1. *Focus Bracketing*: automatic and Training modes 
(as used by other cameras and add-on devices)

2. *Time Lapse images*: by including minimal Intervalometer functions 

Same thoughts - Canon can invest a few hundred dollars to add these functions - 
and make so many photographers happy.


----------



## canonian (Jan 28, 2012)

Ronaldbyram said:


> If you could give canon your wish list for improvements to the software/firmware of the EOS what would it be?
> three come to mind for me at present:
> 
> 1. Replace the IMG prefix on file name with your Initials like the Nikon does.
> ...



I would really love to see all three of these implemented - especially 1 & 3. C'mon Canon, get it done please


----------



## shtfmeister (Jan 31, 2012)

not to be greedy but i would like everything in Magic Lantern. 
If they can do it why cant Canon its not even new hardware its all software.
Also gives Canon strong selling points, no?


----------



## Mt Spokane Photography (Jan 31, 2012)

Ronaldbyram said:


> If you could give canon your wish list for improvements to the software/firmware of the EOS what would it be?
> three come to mind for me at present:
> 
> 1. Replace the IMG prefix on file name with your Initials like the Nikon does.
> ...



How much are you willing to pay?

1. Has existed on 1 series models for some time.

2. The 4 digit number complies with a standard for image numbering. Maybe some day the standard will be updated, and them camera makers will follow. http://www.exif.org/dcf.PDF

3. Available on the 1DX, maybe other new pro cameras in the future??


----------



## tron (Jan 31, 2012)

hello,

you can check: http://shuttercounter.com/

It says it supports Canon 1D series. You can take a picture and upload it.
It will respond with the shutter count.

Also please check:

http://astrojargon.net/eosinfo.aspx

You can download its utility 

http://astrojargon.net/files/misc/setupeosinfo.exe

They say it supports DIGIC III/IV DSLRs *except* the 1D* series.

You connect a supported camera via usb and get the shutter count.

It has worked with my 5DmkII


----------



## EYEONE (Jan 31, 2012)

I'm not sure if this could be handled in firmware or not but I think it could.
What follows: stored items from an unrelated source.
theorem setPair (h : Edits s u) (q : Pair) (v : Word) : Edits s (u.setPair q v) :=
  (h.setReg (pairSlots q).1 (Bits.high v)).setReg (pairSlots q).2 (Bits.low v)

theorem setFlags (h : Edits s u) (z n hc c : FlagSel) : Edits s (u.setFlags z n hc c) := h.setReg .F _

theorem setR16 (h : Edits s u) (p : R16) (v : Word) : Edits s (u.setR16 p v) := by
  cases p with
  | BC | DE | HL => exact h.setPair _ v
  | SP => exact h.setSp v

theorem rd8 (h : Edits s u) (o : Opd8) : Edits s (u.rd8 o).2 := by
  cases o with
  | reg r => exact h
  | atHL => exact h.memRead _

theorem wr8 (h : Edits s u) (o : Opd8) (v : Byte) : Edits s (u.wr8 o v) := by
  cases o with
  | reg r => exact h.setReg _ v
  | atHL => exact h.memWrite _ v

theorem accumulate (h : Edits s u) (op : AluOp) (y : Byte) : Edits s (accumulate op y u) := by
  unfold Machine.accumulate
  split
  · exact (h.setReg _ _).setFlags ..
  · exact h.setFlags ..

theorem memWrite16 (h : Edits s u) (a v : Word) : Edits s (u.memWrite16 a v) :=
  (h.memWrite a _).memWrite (a + 1) _

theorem push16 (h : Edits s u) (v : Word) : Edits s (u.push16 v) :=
  (((h.setSp _).memWrite _ _).setSp _).memWrite _ _

theorem pop16 (h : Edits s u) : Edits s u.pop16.2 := (((h.memRead _).setSp _).memRead _).setSp _

/-! ### What no edit touches -/

theorem ime_eq (h : Edits s u) : u.ime = s.ime := by
  induction h with
  | refl => rfl
  | setReg _ _ _ ih | setSp _ _ ih | memRead _ _ ih | memWrite _ _ _ ih => exact ih

theorem halted_eq (h : Edits s u) : u.halted = s.halted := by
  induction h with
  | refl => rfl
  | setReg _ _ _ ih | setSp _ _ ih | memRead _ _ ih | memWrite _ _ _ ih => exact ih

/-! ### What every edit keeps -/

/-- Bits 3..0 of F stay zero (R52). -/
theorem f_low (h : Edits s u) (hf : s.regs.f &&& 0x0F = 0) : u.regs.f &&& 0x0F = 0 := by
  induction h with
  | refl => exact hf
  | setReg _ r v ih => exact RegFile.set_f_low _ ih r v
  | setSp _ _ ih | memRead _ _ ih | memWrite _ _ _ ih => exact ih

/-- The fast RAM and the components stay canonical. -/
theorem memWf (h : Edits s u) (hm : s.memWf = true) : u.memWf = true := by
  induction h with
  | refl => exact hm
  | memWrite _ a v ih => exact State.memWf_memWrite ih a v
  | setReg _ _ _ ih | setSp _ _ ih | memRead _ _ ih => exact ih

/-- The record of accesses only grows, and CORE's own component answers differently at an address only where one of the
new accesses is a write there (R108). -/
theorem coreRead_changes_by_write (h : Edits s u) :
    ∃ l, u.accesses = s.accesses ++ l ∧ ∀ a, u.coreRead a ≠ s.coreRead a → ∃ v, BusAccess.write a v ∈ l := by
  induction h with
  | refl => exact ⟨[], by simp, fun a ha => absurd rfl ha⟩
  | setReg _ _ _ ih | setSp _ _ ih => exact ih
  | @memRead u _ a ih =>
    obtain ⟨l, hl, hw⟩ := ih
    refine ⟨l ++ [.read a (u.byteAt a)], by simp [hl], fun x hx => ?_⟩
    obtain ⟨v, hv⟩ := hw x hx
    exact ⟨v, List.mem_append_left _ hv⟩
  | @memWrite u _ a v ih =>
    obtain ⟨l, hl, hw⟩ := ih
    refine ⟨l ++ [.write a v], by simp [hl], fun x hx => ?_⟩
    by_cases hxa : x = a
    · exact ⟨v, by simp [hxa]⟩
    · have hcore : (u.memWrite a v).coreRead x = u.coreRead x := u.coreRead_coreWrite_of_ne hxa v
      obtain ⟨v', hv'⟩ := hw x (hcore ▸ hx)
      exact ⟨v', List.mem_append_left _ hv'⟩

end Edits

/-! ### The ending -/

/-- IME after an instruction of a form, from IME before it: `DI` clears it, `EI` and `RETI` set it (R60). -/
def imeAfter (f : Form) (old : Bool) : Bool :=
  match f with
  | .di => false
  | .ei | .reti => true
  | _ => old

/-- The end of an instruction of form `f`: PC, IME, the halted flag and the wait counter are written, and nothing else.
The wait is that of a cost of at most 6, and 0 when the instruction halts CORE (R504, R481). -/
inductive Ends (f : Form) (u : State) : State → Prop where
  | intro (pc : Word) (halted : Bool) (wait : Nat) (hwait : wait ≤ 5) (hhalted : halted = u.halted ∨ wait = 0) :
      Ends f u { u with pc := pc, ime := imeAfter f u.ime, halted := halted, wait := wait }

/-- If the result `r` of an instruction of form `f` in `s` is a next state, edits of `s` and an ending led to it. -/
def Completes (f : Form) (s : State) (r : Result) : Prop := ∀ t, r = .next t → ∃ u, Edits s u ∧ Ends f u t

namespace Completes

variable {f : Form} {s u t t' : State}

theorem of_ends (h : Edits s u) (he : Ends f u t) : Completes f s (.next t) := by
  rintro _ ⟨⟩
  exact ⟨u, h, he⟩

/-- An instruction that retires from its edited state and does not write IME. -/
theorem retire (h : Edits s u) {pc : Word} {k : Nat} (hk : k - 1 ≤ 5 := by decide)
    (hf : imeAfter f u.ime = u.ime := by rfl) : Completes f s (.next (u.retire pc k)) := by
  have he := Ends.intro (f := f) (u := u) pc u.halted (k - 1) hk (.inl rfl)
  rw [hf] at he
  exact of_ends h he

/-- A conditional instruction completes as the branch it takes. -/
theorem ite {c : Prop} [Decidable c] (ht : Completes f s (.next t)) (he : Completes f s (.next t')) :
    Completes f s (.next (if c then t else t')) := by
  split
  · exact ht
  · exact he

theorem fault (e : Fault) : Completes f s (.fault e) := by
  rintro _ ⟨⟩

end Completes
I also know this is a feature of the 1-series.

1- Let me spot meter on the AF point I have selected. Fixing spot metering to the center makes it useless to me. I know some people don't have a problem with that. But the way I shoot I hardly ever use the center AF point. Why put a nice cross type AF point in the 19 center most metering zones and then not let people use them? I'm speaking to the 7D of course.


----------



## briansquibb (Jan 31, 2012)

According to this my 1Ds3 has done under 3000 actuations. Seems very low as I have done over a 1000 of those.

It is possible I suppose if it had been a spare in a studio and they had moved to 5DIIs.

Anyone else got another way of finding the count on a series 1?

Thanks

Brian


----------



## K-amps (Jan 31, 2012)

Been riding this horse hard since I joined CR: But need Canon to let us do more than 3AEB bracketing /burst mode with more than +/-2EV rather than: Forcing me to do it manually and move the camera or buy a 1D body. I think this firmware mode would even be less than $1000 to implement.... 

Canon... please ... it is low hanging fruit for you.


----------



## neuroanatomist (Jan 31, 2012)

EYEONE said:


> I'm not sure if this could be handled in firmware or not but I think it could. I also know this is a feature of the 1-series.
> 
> 1- Let me spot meter on the AF point I have selected. Fixing spot metering to the center makes it useless to me. I know some people don't have a problem with that. But the way I shoot I hardly ever use the center AF point. Why put a nice cross type AF point in the 19 center most metering zones and then not let people use them? I'm speaking to the 7D of course.



FWIW, I've gotten pretty quick at AE Lock then recompose, AF then shoot.


----------



## marekjoz (Jan 31, 2012)

1. Automatic DOF calculation in viewfinder
2. Current lens mm setting in viewfinder
3. Preprogramming at least two focus ranges for video mode (you set ie 2m and 10m beore shooting and while shooting you change focus distance from 2m to 10 m with a push of some button)


----------



## Terry Rogers (Feb 4, 2012)

They "cripple" our cameras because they put the better features in their more expensive cameras so we have to pay more to get them. That's my theory at least. They'll only start implementing these simple things when they start loosing significant market share to the competition BECAUSE of the missing features.


----------



## JR (Feb 4, 2012)

1- I would like to have a real auto ISO in manual mode on the 5DmkIII (I know this exist in the 1 series bodies but would be nice to have it on the 5D). 

2- I would also like to have a "focus highlight" function in Live View like magic lantern does. This would be useful for shooting video with manual focus to help figure out exactly what is in focus...


----------